[What to produce] Run through the data and copy out every line that mentions the word "port".

(Extracted data entries)
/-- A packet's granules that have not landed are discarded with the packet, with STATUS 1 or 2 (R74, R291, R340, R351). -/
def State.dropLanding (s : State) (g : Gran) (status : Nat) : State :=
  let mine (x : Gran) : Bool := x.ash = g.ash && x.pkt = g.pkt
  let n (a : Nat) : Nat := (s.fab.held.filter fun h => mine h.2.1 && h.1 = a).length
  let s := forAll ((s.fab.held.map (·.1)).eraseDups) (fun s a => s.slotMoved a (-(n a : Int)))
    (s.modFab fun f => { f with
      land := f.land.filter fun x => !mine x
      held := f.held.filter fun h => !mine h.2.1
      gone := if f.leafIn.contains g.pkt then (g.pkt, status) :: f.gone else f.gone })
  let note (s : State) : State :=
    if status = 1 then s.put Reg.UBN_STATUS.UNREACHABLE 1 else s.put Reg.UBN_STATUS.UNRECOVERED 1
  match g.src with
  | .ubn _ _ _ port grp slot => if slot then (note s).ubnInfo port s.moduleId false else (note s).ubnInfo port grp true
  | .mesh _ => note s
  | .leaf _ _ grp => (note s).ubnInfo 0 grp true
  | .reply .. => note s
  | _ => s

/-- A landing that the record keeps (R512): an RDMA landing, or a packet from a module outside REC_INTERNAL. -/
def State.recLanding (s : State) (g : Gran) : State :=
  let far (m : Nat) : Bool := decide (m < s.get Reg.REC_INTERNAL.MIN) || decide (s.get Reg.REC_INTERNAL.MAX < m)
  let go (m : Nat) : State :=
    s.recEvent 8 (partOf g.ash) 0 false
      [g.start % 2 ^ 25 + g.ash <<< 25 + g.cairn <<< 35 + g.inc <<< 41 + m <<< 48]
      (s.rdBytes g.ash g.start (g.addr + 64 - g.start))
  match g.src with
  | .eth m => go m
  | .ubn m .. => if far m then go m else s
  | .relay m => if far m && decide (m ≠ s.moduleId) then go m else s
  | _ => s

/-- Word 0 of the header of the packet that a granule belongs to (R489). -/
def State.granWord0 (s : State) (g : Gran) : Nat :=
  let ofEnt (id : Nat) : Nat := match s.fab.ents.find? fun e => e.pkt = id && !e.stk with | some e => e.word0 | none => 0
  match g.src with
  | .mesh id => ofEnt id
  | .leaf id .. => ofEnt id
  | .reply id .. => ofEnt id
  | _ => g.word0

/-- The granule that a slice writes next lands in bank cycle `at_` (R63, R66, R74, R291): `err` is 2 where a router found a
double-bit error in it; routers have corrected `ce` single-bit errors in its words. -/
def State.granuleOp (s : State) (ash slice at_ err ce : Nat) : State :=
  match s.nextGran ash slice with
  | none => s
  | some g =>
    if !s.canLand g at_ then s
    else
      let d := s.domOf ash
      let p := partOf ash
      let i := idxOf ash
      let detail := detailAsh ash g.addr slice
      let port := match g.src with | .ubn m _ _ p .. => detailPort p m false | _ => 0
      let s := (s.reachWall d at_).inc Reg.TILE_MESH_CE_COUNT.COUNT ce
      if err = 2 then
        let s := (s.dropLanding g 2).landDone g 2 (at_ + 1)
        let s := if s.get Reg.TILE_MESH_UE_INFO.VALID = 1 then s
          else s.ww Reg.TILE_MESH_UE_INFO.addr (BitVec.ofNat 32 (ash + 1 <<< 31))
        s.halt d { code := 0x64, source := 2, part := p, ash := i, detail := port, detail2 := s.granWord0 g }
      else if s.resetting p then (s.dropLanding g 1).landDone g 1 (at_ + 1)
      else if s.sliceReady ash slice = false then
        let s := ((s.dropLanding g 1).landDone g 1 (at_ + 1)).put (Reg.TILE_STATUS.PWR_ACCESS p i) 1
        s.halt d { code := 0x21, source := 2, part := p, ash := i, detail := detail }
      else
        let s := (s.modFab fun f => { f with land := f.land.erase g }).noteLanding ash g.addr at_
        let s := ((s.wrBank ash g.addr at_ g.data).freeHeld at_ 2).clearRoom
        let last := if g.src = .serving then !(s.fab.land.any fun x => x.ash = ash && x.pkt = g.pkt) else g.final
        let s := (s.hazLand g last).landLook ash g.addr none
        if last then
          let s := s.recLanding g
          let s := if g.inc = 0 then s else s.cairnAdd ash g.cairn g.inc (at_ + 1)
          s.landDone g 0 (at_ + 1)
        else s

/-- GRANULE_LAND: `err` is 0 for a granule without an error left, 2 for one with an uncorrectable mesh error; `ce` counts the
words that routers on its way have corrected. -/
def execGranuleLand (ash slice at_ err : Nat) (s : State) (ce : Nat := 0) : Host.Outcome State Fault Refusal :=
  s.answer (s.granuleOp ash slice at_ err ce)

[Answer section]
  | .ubn _ _ _ port grp slot => if slot then (note s).ubnInfo port s.moduleId false else (note s).ubnInfo port grp true
      let port := match g.src with | .ubn m _ _ p .. => detailPort p m false | _ => 0
        s.halt d { code := 0x64, source := 2, part := p, ash := i, detail := port, detail2 := s.granWord0 g }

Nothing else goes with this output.